Seismologists have crafted models that fairly accurately predict when an aftershock is going to take place and how violent (i.e. magnitude) it will be. Now, researchers at Google and Harvard have teamed up to produce an artificial intelligence system that can also predict where the aftershock will hit next.
The collaboration devised an AI that was fed a database of 131,000 earthquakes and the location of their subsequent aftershocks. The machine learning algorithm was instructed to spot the patterns in this complex landscape of variables upon variables.
There are a lot of things that shape a seismic event — from the composition of the ground to the interactions between tectonic plates to the ways seismic waves propagate through the Earth. Making sense of all the intricate layers upon layers can be maddening. However, this sort of high-volume pattern matching is what machine learning algorithms excel at. Such AIs are currently being used by tech giants like Facebook, Amazon, and Google to sell you virtual assistants or to show search results.
“After earthquakes of magnitude 5 or larger, people spend a great deal of time mapping which part of the fault slipped and how much it moved,” said Brendan Meade, a Professor of Earth and Planetary Sciences at Harvard University.

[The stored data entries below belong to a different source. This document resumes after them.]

-- ==== Sys2Proof/Laws/Memory.lean ====
section
/-! SUPPORT. The laws of memory: a read after a write, and that every memory operation keeps the canonical form. -/

namespace Sys2Proof.Machine

/-! ### Reading after writing -/

theorem Memory.byteAt_insertCell (m : Memory) (a : Nat) (b : Byte) (c : Nat) :
    (m.insertCell a b).byteAt c = if a = c then b else m.byteAt c := by
  induction m with
  | nil => simp [Memory.insertCell, Memory.byteAt]
  | cons p rest ih =>
    obtain ⟨k, d⟩ := p
    simp only [Memory.insertCell]
    split
    · simp [Memory.byteAt]
    · split
      · subst_vars; simp only [Memory.byteAt]; split <;> rfl
      · simp only [Memory.byteAt, ih]; split
        · subst_vars; simp_all
        · rfl

theorem Memory.byteAt_eraseCell (m : Memory) (a c : Nat) :
    (m.eraseCell a).byteAt c = if a = c then resetByte a else m.byteAt c := by
  induction m with
  | nil => by_cases h : a = c <;> simp [Memory.eraseCell, Memory.byteAt, h]
  | cons p rest ih =>
    obtain ⟨k, d⟩ := p
    simp only [Memory.eraseCell] at ih
    by_cases hk : k = a
    · subst hk
      simp only [Memory.eraseCell, List.filter, bne_self_eq_false, ih, Memory.byteAt]
      split <;> rfl
    · have : (k != a) = true := by simpa using hk
      simp only [Memory.eraseCell, List.filter, this, Memory.byteAt, ih]
      split
      · subst_vars; rw [if_neg (fun e => hk e.symm)]
      · rfl

/-- A byte reads back as it was written, and every other byte as before (R48). -/
theorem Memory.byteAt_put (m : Memory) (a : Nat) (b : Byte) (c : Nat) :
    (m.put a b).byteAt c = if a = c ∧ a < 4096 then b else m.byteAt c := by
  unfold Memory.put
  split
  · rw [if_neg (by omega)]
  · split
    · rw [Memory.byteAt_eraseCell]
      by_cases h : a = c
      · rw [if_pos h, if_pos ⟨h, by omega⟩]; simp_all
      · rw [if_neg h, if_neg (fun e => h e.1)]
    · rw [Memory.byteAt_insertCell]
      by_cases h : a = c
      · rw [if_pos h, if_pos ⟨h, by omega⟩]
      · rw [if_neg h, if_neg (fun e => h e.1)]

/-- What is outside the written range reads as before. -/
theorem Memory.byteAt_putBytes_outside (m : Memory) (a : Nat) (bs : List Byte) (c : Nat)
    (h : c < a ∨ a + bs.length ≤ c) : (m.putBytes a bs).byteAt c = m.byteAt c := by
  induction bs generalizing m a with
  | nil => rfl
  | cons b bs ih =>
    simp only [List.length_cons] at h
    rw [Memory.putBytes, ih _ _ (by omega), Memory.byteAt_put, if_neg (by omega)]

/-- The k-th written byte reads back. -/
theorem Memory.byteAt_putBytes_inside (m : Memory) (a : Nat) (bs : List Byte) (k : Nat) (hk : k < bs.length)
    (h : a + k < 4096) : (m.putBytes a bs).byteAt (a + k) = bs[k] := by
  induction bs generalizing m a k with
  | nil => exact absurd hk (by simp)
  | cons b bs ih =>
    rw [Memory.putBytes]
    cases k with
    | zero =>
      rw [Memory.byteAt_putBytes_outside _ _ _ _ (by omega), Memory.byteAt_put, if_pos ⟨rfl, by omega⟩]; rfl
    | succ k =>
      have := ih (m.put a b) (a + 1) k (by simpa using hk) (by omega)
      rw [show a + (k + 1) = a + 1 + k by omega, this]; rfl

/-- Two memories that read alike read alike after the same bytes are put into both. -/
theorem Memory.byteAt_putBytes_congr {m m' : Memory} (h : ∀ c, m'.byteAt c = m.byteAt c) (a : Nat) (bs : List Byte)
    (c : Nat) : (m'.putBytes a bs).byteAt c = (m.putBytes a bs).byteAt c := by
  induction bs generalizing m m' a with
  | nil => exact h c
  | cons b bs ih => exact ih (fun c => by rw [Memory.byteAt_put, Memory.byteAt_put, h]) (a + 1)

/-! ### The canonical form -/

/-- The canonical form of a cell before the rest. -/
theorem Memory.wf_cons (k : Nat) (d : Byte) (rest : Memory) :
    Memory.wf ((k, d) :: rest) = true ↔
      k < 4096 ∧ d ≠ resetByte k ∧ (∀ c ∈ rest, k < c.1) ∧ Memory.wf rest = true := by
  simp [Memory.wf, and_assoc]

theorem Memory.mem_insertCell {m : Memory} {a : Nat} {b : Byte} {c : Host.Cell} (h : c ∈ m.insertCell a b) :
    c = (a, b) ∨ c ∈ m := by
  induction m with
  | nil => simpa [Memory.insertCell] using h
  | cons p rest ih =>
    obtain ⟨k, d⟩ := p
    simp only [Memory.insertCell] at h
    split at h
    · simpa using h
    · split at h
      · rcases List.mem_cons.1 h with h | h
        · exact .inl h
        · exact .inr (List.mem_cons_of_mem _ h)
      · rcases List.mem_cons.1 h with h | h
        · exact .inr (by simp [h])
        · exact (ih h).imp id (List.mem_cons_of_mem _)

theorem Memory.wf_insertCell {m : Memory} (hm : m.wf = true) {a : Nat} {b : Byte} (ha : a < 4096)
    (hb : b ≠ resetByte a) : (m.insertCell a b).wf = true := by
  induction m with
  | nil => simpa [Memory.insertCell, Memory.wf] using ⟨ha, hb⟩
  | cons p rest ih =>
    obtain ⟨k, d⟩ := p
    obtain ⟨hk, hd, hlt, hr⟩ := (Memory.wf_cons k d rest).1 hm
    simp only [Memory.insertCell]
    split
    · next hak =>
      refine (Memory.wf_cons _ _ _).2 ⟨ha, hb, fun c hc => ?_, hm⟩
      rcases List.mem_cons.1 hc with rfl | hc
      · exact hak
      · exact Nat.lt_trans hak (hlt c hc)
    · split
      · next hak => subst hak; exact (Memory.wf_cons _ _ _).2 ⟨ha, hb, hlt, hr⟩
      · next h1 h2 =>
        refine (Memory.wf_cons _ _ _).2 ⟨hk, hd, fun c hc => ?_, ih hr⟩
        rcases Memory.mem_insertCell hc with rfl | hc
        · show k < a; omega
        · exact hlt c hc

theorem Memory.wf_eraseCell {m : Memory} (hm : m.wf = true) (a : Nat) : (m.eraseCell a).wf = true := by
  induction m with
  | nil => rfl
  | cons p rest ih =>
    obtain ⟨k, d⟩ := p
    obtain ⟨hk, hd, hlt, hr⟩ := (Memory.wf_cons k d rest).1 hm
    simp only [Memory.eraseCell, List.filter]
    split
    · exact (Memory.wf_cons _ _ _).2 ⟨hk, hd, fun c hc => hlt c (List.mem_of_mem_filter hc), ih hr⟩
    · exact ih hr

/-- Writing a byte keeps the canonical form. -/
theorem Memory.wf_put {m : Memory} (hm : m.wf = true) (a : Nat) (b : Byte) : (m.put a b).wf = true := by
  unfold Memory.put
  split
  · exact hm
  · split
    · exact Memory.wf_eraseCell hm a
    · exact Memory.wf_insertCell hm (by omega) (by assumption)

/-- Writing bytes keeps the canonical form. -/
theorem Memory.wf_putBytes {m : Memory} (hm : m.wf = true) (a : Nat) (bs : List Byte) :
    (m.putBytes a bs).wf = true := by
  induction bs generalizing m a with
  | nil => exact hm
  | cons b bs ih => exact ih (Memory.wf_put hm a b) (a + 1)

/-! ### Checked transfers -/

theorem inRange_iff (a n : Nat) : inRange a n = true ↔ n = 0 ∨ a + (n - 1) ≤ 0xFFF := by
  simp [inRange]

/-- A checked store is the unchecked one where the range passes. -/
theorem storeBytes_some {m : Memory} {a : Nat} {bs : List Byte} (h : bs.length = 0 ∨ a + (bs.length - 1) ≤ 0xFFF) :
    storeBytes m a bs = some (m.putBytes a bs) := by
  simp [storeBytes, (inRange_iff _ _).2 h]

/-- A checked store writes nothing where the range fails. -/
theorem storeBytes_none {m : Memory} {a : Nat} {bs : List Byte} (h : bs.length ≠ 0) (h' : 0xFFF < a + (bs.length - 1)) :
    storeBytes m a bs = none := by
  have : inRange a bs.length = false := by
    rw [Bool.eq_false_iff]; exact fun e => by rcases (inRange_iff _ _).1 e with e | e <;> omega
  simp [storeBytes, this]

/-- What a checked store can answer: the memory after it is the bytes put, and keeps the canonical form. -/
theorem storeBytes_eq_some {m m' : Memory} {a : Nat} {bs : List Byte} (h : storeBytes m a bs = some m') :
    m' = m.putBytes a bs := by
  unfold storeBytes at h; split at h <;> simp_all

theorem loadBytes_some {m : Memory} {a n : Nat} (h : n = 0 ∨ a + (n - 1) ≤ 0xFFF) :
    loadBytes m a n = some ((List.range n).map fun k => m.byteAt (a + k)) := by
  simp [loadBytes, (inRange_iff _ _).2 h]

theorem loadBytes_none {m : Memory} {a n : Nat} (h : n ≠ 0) (h' : 0xFFF < a + (n - 1)) : loadBytes m a n = none := by
  have : inRange a n = false := by
    rw [Bool.eq_false_iff]; exact fun e => by rcases (inRange_iff _ _).1 e with e | e <;> omega
  simp [loadBytes, this]

/-- Two memories that read alike load alike. -/
theorem loadBytes_congr {m m' : Memory} (h : ∀ a, m'.byteAt a = m.byteAt a) (a n : Nat) :
    loadBytes m' a n = loadBytes m a n := by
  simp [loadBytes, h]

end Sys2Proof.Machine
end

“Many studies might use observations from one or two earthquakes, but we used the whole database…and we combined it with a physics-based model of how the Earth will be stressed and strained after the earthquake, with the idea being that the stresses and strains caused by the main shock may be what trigger the aftershocks.”
Meade was first inspired to neural networks to predict aftershocks several years ago during his two sabbaticals at Google in Cambridge. At the time, deep learning algorithms were not as established as they are today but the idea immediately sounded too good to pass.

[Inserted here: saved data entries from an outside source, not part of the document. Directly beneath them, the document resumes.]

theorem step_next (s : State) : ∃ t, step s = .next t := by
  unfold step
  split
  · exact ⟨_, rfl⟩
  · split
    · exact ⟨_, rfl⟩
    · split
      · exact ⟨_, rfl⟩
      · split
        · exact exec_next _ _
        · exact ⟨_, rfl⟩

/-! ### The key poll -/

theorem keyPoll_of_no_key (x : RegIx) (hup : ∀ k, s.keyDown k = false) : keyPoll x s = s := by
  rcases keyPoll_cases x s with ⟨-, h⟩ | ⟨k, d, hdown, -⟩
  · exact h
  · simp [hup] at hdown

theorem keyPoll_of_key_down (x : RegIx) {k : Fin 16} (hk : s.keyDown k = true) :
    ∃ j d, s.keyDown j = true ∧ keyPoll x s = { s.takeKey x j with draws := d } := by
  rcases keyPoll_cases x s with ⟨hup, -⟩ | h
  · simp [hup] at hk
  · exact h

/-- Taking a key writes `V[x]` and `wait`, and with the free choice the draw counter. -/
theorem takeKey_unchanged (s : State) (x : RegIx) (k : Fin 16) (d : Nat) :
    Unchanged [.v, .wait, .draws] s { s.takeKey x k with draws := d } := by
  constructor <;> simp

/-! ### The obligations -/

/-- Settles O9: the report is made on the advanced state, with the address before the advance. -/
theorem unrecognisedWordIsReportedAndSkipped : Obligations.UnrecognisedWordIsReportedAndSkipped :=
  fun _ _ hrun hwait hpc hdecode =>
    ⟨_, step_of_fetch_rejected hrun hwait (State.fetch_some hpc) hdecode, rfl, rfl, rfl, by constructor <;> simp⟩

/-- Settles O10: the fetch fails, and the step raises before the advance. -/
theorem fetchOutOfRangeFaults : Obligations.FetchOutOfRangeFaults :=
  fun s hrun hwait hpc => ⟨_, step_of_pc_gt hrun hwait hpc, s.raise_taken _ _⟩

/-- Settles O11: the halted test comes first. -/
theorem haltedStepChangesNothing : Obligations.HaltedStepChangesNothing := fun _ => step_of_halted

/-- Settles O12: each line of R80 answers a next state, the last by `exec_next`. -/
theorem everyStateHasANextState : Obligations.EveryStateHasANextState := step_next

/-- Settles O13: a waiting step is the key poll, which keeps the state or takes a key that is down. -/
theorem keyPollWaitsOrTakesAPressedKey : Obligations.KeyPollWaitsOrTakesAPressedKey := by
  constructor
  · intro s x hrun hwait hup
    rw [step_of_waiting hrun hwait, keyPoll_of_no_key x hup]
  · intro s x k hrun hwait hk
    obtain ⟨j, d, hj, hpoll⟩ := keyPoll_of_key_down x hk
    refine ⟨_, j, hpoll ▸ step_of_waiting hrun hwait, hj, ?key, fun r hr => ?others, rfl, takeKey_unchanged s x j d⟩
    case key => exact (s.getV_takeKey x j x).trans (if_pos rfl)
    case others => exact (s.getV_takeKey x j r).trans (if_neg hr)

end Sys2Proof.Machine
end

section
/-! PROOFS. Returning from a subroutine, the jump through V0 and the jump to itself (spec/41_control_flow.md R100 to
R103, spec/70_reset_and_hazards.md R211). -/

namespace Sys2Proof.Machine

/-- JP V0 (R103). -/
theorem exec_jpV0 (nnn : Addr) (s : State) :
    exec (.jpV0 nnn) s = .next { s with pc := addrOperand nnn + (s.getV 0).setWidth 16 } := rfl

/-- The sum of R103 fits 16 bits. -/
theorem addrOperand_add_byte_toNat (nnn : Addr) (b : Byte) :
    (addrOperand nnn + b.setWidth 16).toNat = nnn.toNat + b.toNat := by
  have := nnn.isLt
  have := b.isLt
  rw [BitVec.toNat_add, addrOperand_toNat, BitVec.toNat_setWidth]
  omega

/-- Settles O17: JP V0 writes PC alone, and its sum does not wrap. -/
theorem jumpV0AddsV0 : Obligations.JumpV0AddsV0 :=
  fun nnn s => ⟨_, exec_jpV0 nnn s, addrOperand_add_byte_toNat nnn _, by constructor <;> simp⟩

/-- Settles O18: the slot CALL wrote is the top of the stack RET finds. -/
theorem callThenRetReturns : Obligations.CallThenRetReturns := by
  intro nnn s t u hsp hcall hstack husp
  rw [exec_call_of_sp_lt nnn hsp] at hcall
  cases hcall
  refine ⟨_, exec_ret_of_sp_succ (s := u) (k := ⟨s.sp.val, hsp⟩) (congrArg Fin.val husp), ?pc, rfl,
    by constructor <;> simp⟩
  case pc => simp [hstack, Vector.get_eq_getElem]

/-- Settles O19: the word at PC is that of JP to PC, so the jump undoes the advance. -/
theorem selfJumpIsAFixedPoint : Obligations.SelfJumpIsAFixedPoint := by
  intro nnn s hrun hwait hpc hle hword
  have henc : wordOfBytes (s.mem.byteAt s.pc.toNat) (s.mem.byteAt (s.pc.toNat + 1)) = encode (.jp nnn) := by
    apply BitVec.eq_of_toNat_eq
    rw [wordOfBytes_toNat, hword]
    exact (wordNNN_toNat 0x1 nnn).symm
  have hback : addrOperand nnn = s.pc := BitVec.eq_of_toNat_eq (by rw [addrOperand_toNat, hpc])
  rw [step_of_fetch_decoded hrun hwait (State.fetch_some (hpc ▸ hle)) (henc ▸ decodeWord_encode (.jp nnn)), exec_jp,
    hback]
  rfl

end Sys2Proof.Machine
end

section
/-! PROOFS. The random byte, the sum into I, the timer transfers, the key wait and the key skips
(spec/43_register_alu.md R132, spec/44_index_memory.md R141, spec/46_timer_keypad.md R160 to R167). -/

namespace Sys2Proof.Machine

/-! ### The meanings, an equation per outcome -/

/-- RND (R132). -/
theorem exec_rnd (x : RegIx) (nn : Byte) (s : State) : exec (.rnd x nn) s =
    .next { s.setV x (Config.randByte s.draws &&& nn) with draws := s.draws + 1 } := rfl

/-- ADD I (R141). -/
theorem exec_addI (x : RegIx) (s : State) :
    exec (.addI x) s = .next { s with i := s.i + (s.getV x).setWidth 16 } := rfl

/-- LD Vx, DT (R160). -/
theorem exec_ldVxDT (x : RegIx) (s : State) : exec (.ldVxDT x) s = .next (s.setV x s.dt) := rfl

/-- LD DT, Vx (R161). -/
theorem exec_ldDTVx (x : RegIx) (s : State) : exec (.ldDTVx x) s = .next { s with dt := s.getV x } := rfl

/-- LD ST, Vx (R162). -/
theorem exec_ldSTVx (x : RegIx) (s : State) : exec (.ldSTVx x) s = .next { s with st := s.getV x } := rfl

/-- LD Vx, K (R163). -/
theorem exec_ldVxK (x : RegIx) (s : State) : exec (.ldVxK x) s = .next { s with wait := some x } := rfl

/-- SKP with a key number (R165). -/
theorem exec_skp_of_key {x : RegIx} {k : Fin 16} {s : State} (hk : (s.getV x).toNat = k.val) :
    exec (.skp x) s = .next (s.skipIf (s.keyDown k)) := by
  simp [exec, execSkp, keyOperand_some hk]

/-- SKNP with a key number (R166). -/
theorem exec_sknp_of_key {x : RegIx} {k : Fin 16} {s : State} (hk : (s.getV x).toNat = k.val) :
    exec (.sknp x) s = .next (s.skipIf (!s.keyDown k)) := by
  simp [exec, execSknp, keyOperand_some hk]

/-- SKP with no key number (R167); the opcode recorded is EX9E as a number. -/
theorem exec_skp_of_gt {x : RegIx} {s : State} (h : 15 < (s.getV x).toNat) :
    exec (.skp x) s = .next (s.raise .keyIndexOutOfRange (some (BitVec.ofNat 16 (0xE09E + 256 * x.val)))) := by
  have hword : encode (.skp x) = BitVec.ofNat 16 (0xE09E + 256 * x.val) := wordXNN_eq 0xE x 0x9E
  simp [exec, execSkp, keyOperand_none h, hword]

/-- SKNP with no key number (R167); the opcode recorded is EXA1 as a number. -/
theorem exec_sknp_of_gt {x : RegIx} {s : State} (h : 15 < (s.getV x).toNat) :
    exec (.sknp x) s = .next (s.raise .keyIndexOutOfRange (some (BitVec.ofNat 16 (0xE0A1 + 256 * x.val)))) := by
  have hword : encode (.sknp x) = BitVec.ofNat 16 (0xE0A1 + 256 * x.val) := wordXNN_eq 0xE x 0xA1
  simp [exec, execSknp, keyOperand_none h, hword]

/-- Skipping on a flag's negation: PC stays exactly when the flag is set. -/
theorem State.skipIf_not_pc (s : State) (c : Bool) : (s.skipIf (!c)).pc = if c then s.pc else s.pc + 2 := by
  cases c <;> simp

/-! ### The obligations -/

/-- Settles O31: a bit outside the mask is 0 in the conjunction, whatever the free byte is. -/
theorem randomByteIsMasked : Obligations.RandomByteIsMasked := by
  intro x nn s
  have hx := s.getV_setV_same x (Config.randByte s.draws &&& nn)
  refine ⟨_, exec_rnd x nn s, hx, fun j hj => ?masked, rfl, s.setV_otherRegsUnchanged x _, by constructor <;> simp⟩
  case masked =>
    calc ((s.setV x (Config.randByte s.draws &&& nn)).getV x).getLsbD j
        = (Config.randByte s.draws &&& nn).getLsbD j := by rw [hx]
      _ = false := by rw [BitVec.getLsbD_and, hj, Bool.and_false]

/-- Settles O33: the sum of 16-bit words is the sum of numbers modulo 65536. -/
theorem addToIndex : Obligations.AddToIndex := by
  intro x s
  refine ⟨_, exec_addI x s, ?sum, by constructor <;> simp⟩
  case sum =>
    have := (s.getV x).isLt
    rw [BitVec.toNat_add, BitVec.toNat_setWidth]
    omega

/-- Settles O42: each transfer writes its one target. -/
theorem timerTransfers : Obligations.TimerTransfers :=
  fun x s =>
    ⟨⟨_, exec_ldVxDT x s, s.getV_setV_same x _, s.setV_otherRegsUnchanged x _, s.setV_unchanged x _⟩,
      ⟨_, exec_ldDTVx x s, rfl, by constructor <;> simp⟩,
      ⟨_, exec_ldSTVx x s, rfl, by constructor <;> simp⟩⟩

/-- Settles O43: FX0A writes `wait` alone. -/
theorem keyWaitBegins : Obligations.KeyWaitBegins :=
  fun x s => ⟨_, exec_ldVxK x s, rfl, by constructor <;> simp⟩

/-- Settles O44: with a key number both are conditional skips, and with none both raise. -/
theorem keySkips : Obligations.KeySkips := by
  constructor
  · intro x k s hk
    exact ⟨⟨_, exec_skp_of_key hk, s.skipIf_pc _, s.skipIf_unchanged _⟩,
      ⟨_, exec_sknp_of_key hk, s.skipIf_not_pc _, s.skipIf_unchanged _⟩⟩
  · intro x s hx
    exact ⟨⟨_, exec_skp_of_gt hx, s.raise_taken _ _⟩, ⟨_, exec_sknp_of_gt hx, s.raise_taken _ _⟩⟩

end Sys2Proof.Machine
end

section
/-! PROOFS. What a store at I is followed by (spec/20_memory.md R55, spec/44_index_memory.md R142 to R144): a load of
the same bytes, and the next fetch. -/

namespace Sys2Proof.Machine

/-! ### Loading what was stored -/

/-- An instruction answers one state. -/
theorem exec_next_unique {i : Instr} {s t t' : State} (h : exec i s = .next t) (h' : exec i s = .next t') : t' = t :=
  Host.Outcome.next.inj (h'.symm.trans h)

After years of work, Meade and colleagues came up with a model which has much better predictive power than anything before it. On a scale of accuracy from 0 to 1 — where 1 is a perfectly accurate model and 0.5 is essentially the accuracy of flipping a coin — the new AI system scored 0.849 while the previously most precise model scored only 0.583.

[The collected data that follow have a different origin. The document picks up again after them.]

/-! ## What is off the wire log (R8) -/

@[simp] theorem State.accept_wireLog (s : State) (r : Port) (c : Command) (rest : List Word) :
    (s.accept r c rest).wireLog = s.wireLog := by
  simp [State.wireLog, Event.onWire]

@[simp] theorem State.raise_wireLog (s : State) (k : ProtocolFault) (r : Port) : (s.raise k r).wireLog = s.wireLog := by
  simp [State.wireLog, Event.onWire]

@[simp] theorem State.setPstate_wireLog (s : State) (r : Port) (p : PState) : (s.setPstate r p).wireLog = s.wireLog := rfl

/-! ## The turn of a port that is not owner -/

/-- The turn of a port that is not owner is lost, refused or makes its ACQUIRE pending: RELEASE and a launch are the owner's
(R60, R73, R112, R119). -/
theorem Stepped.not_owner_frame {s t : State} {r : Port} (h : Stepped s (some (.present r)) t) (ho : s.isOwner r = false) :
    t.locked = s.locked ∧ t.owner = s.owner ∧ t.phase = s.phase ∧ t.cur = s.cur ∧ t.ans = s.ans ∧
      t.wireLog = s.wireLog := by
  cases h with
  | idle => exact ⟨rfl, rfl, rfl, rfl, rfl, rfl⟩
  | illegal | refused | pending => simp
  | released _ _ _ _ howner | launched _ _ _ _ _ _ howner => cases ho.symm.trans howner

/-- Settles O41: by the cases of a requester's turn, of which those that write the gate or the sequencer are the owner's. -/
theorem nonOwnerReachesNoBus : Obligations.NonOwnerReachesNoBus :=
  fun _ _ _ hm ho hst => (hm ▸ step_stepped hst).not_owner_frame ho

end Sys2Proof.Machine
end

section
/-!
PROOFS. The statements of the family 70_reset_and_hazards about reset: the state it leaves, and the first command after it.
-/

namespace Sys2Proof.Machine

/-! ## Reset -/

/-- Settles O8: every per-port register holds its default at reset. -/
theorem resetIsQuiescentAndFree : Obligations.ResetIsQuiescentAndFree :=
  ⟨rfl, rfl, reset_pstate, rfl, reset_fault, rfl, ⟨reset_pstate, rfl⟩, rfl⟩

/-- Every command but ACQUIRE is refused with `ERR_NOT_OWNER` at a port that is not owner (R112). -/
theorem exec_of_not_owner {i : Instr} {s : State} (hi : i ≠ .acquire) (ho : s.isOwner s.presenting = false) :
    exec i s = .next (s.raise .notOwner s.presenting) := by
  obtain rfl | rfl | ⟨op, hf⟩ := frame_cases s.cfg s.presenting i
  · exact absurd rfl hi
  · exact exec_release_of_not_owner ho
  · rw [exec_of_frame hf, State.busCommand_of_not_owner ho]

/-- Settles O10: at reset no port is owner, so an ACQUIRE becomes pending and any other command is refused. -/
theorem fromResetOnlyAcquireDoesNotFault : Obligations.FromResetOnlyAcquireDoesNotFault := by
  intro cfg cmd ms r i rest hx hw hcmd
  generalize hs : State.reset.withInputs cfg cmd (.present r :: ms) = s
  have hm : s.moves = .present r :: ms := hs ▸ rfl
  have hcfg : s.cfg.hasPort r = true := hs ▸ hx
  have hidle : s.pstate.get r = .idle := hs ▸ reset_pstate r
  have howner : s.isOwner r = false := hs ▸ rfl
  have hfault (q : Port) : s.fault.get q = 0#5 := hs ▸ reset_fault q
  have hrsp : s.rsp.get r = [] := hs ▸ reset_rsp r
  have hchannel : s.cmd.get r = encode i ++ rest := hs ▸ hcmd
  have hd : decode (s.cmd.get r) = .instr i rest := hchannel ▸ decodeOfEncodeIsTheCommand i rest hw
  by_cases hi : i = .acquire
  · subst hi
    refine ⟨_, step_of_acquire hm hcfg hidle howner hd, fun _ => ⟨?_, fun q => ?_⟩, fun hne => absurd rfl hne⟩
    · simp
    · simpa using hfault q
  · refine ⟨_, (step_of_instr hm hcfg hidle hd).trans (exec_of_not_owner hi howner), fun h => absurd h hi, fun _ => ?_⟩
    simp [hidle, hfault, hrsp, responseWords_nil, ProtocolFault.status, ProtocolFault.mask, ProtocolFault.bit]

The neural network was able to work so well thanks a little quirk it managed to uncover all by itself. The complex calculations take into consideration a factor known as the “von Mises yield criterion”, which predicts when a material will break under a stress. It’s been mostly used by engineers in the field of metallurgy. Now, it has also found its place in earthquake science, the authors reported in the journal Nature.
“This is a quantity that occurs in metallurgy and other theories, but has never been popular in earthquake science,” Meade said. “But what that means is the neural network didn’t come up with something crazy, it came up with something that was highly interpretable. It was able to identify what physics we should be looking at, which is pretty cool.”
Another advantage of the new AI is that it works for different types of faults. Because it’s generalizable, the system can just as well predict aftershocks around slip-faults, such as those seen in California, or shallow subduction zones, as seen in Japan.
Before you get overly excited though, be aware that this AI has a number of important limitations. The system only works with aftershocks caused by permanent changes to the ground, so-called static stresses. Aftershocks, however, can also be triggered by dynamic stresses that do not permanently change the applied load and thus can trigger earthquakes only by altering the mechanical state or properties of the fault zone.
The AI is also too slow to work in real-time, which is a must-have considering that most aftershocks occur in the first day following an important earthquake.
Going forward, the researchers hope to overcome these challenges one by one. What’s more, Meade also has his mind set to predicting the magnitude of earthquakes themselves — something which is still considered highly esoteric and, perhaps, impossible to do.
“I think there’s a quiet revolution in thinking about earthquake prediction,” he said. “It’s not an idea that’s totally out there anymore. And while this result is interesting, I think this is part of a revolution in general about rebuilding all of science in the artificial intelligence era.
“Problems that are dauntingly hard are extremely accessible these days,” he continued. “That’s not just due to computing power — the scientific community is going to benefit tremendously from this because…AI sounds extremely daunting, but it’s actually not. It’s an extraordinarily democratizing type of computing, and I think a lot of people are beginning to get that.”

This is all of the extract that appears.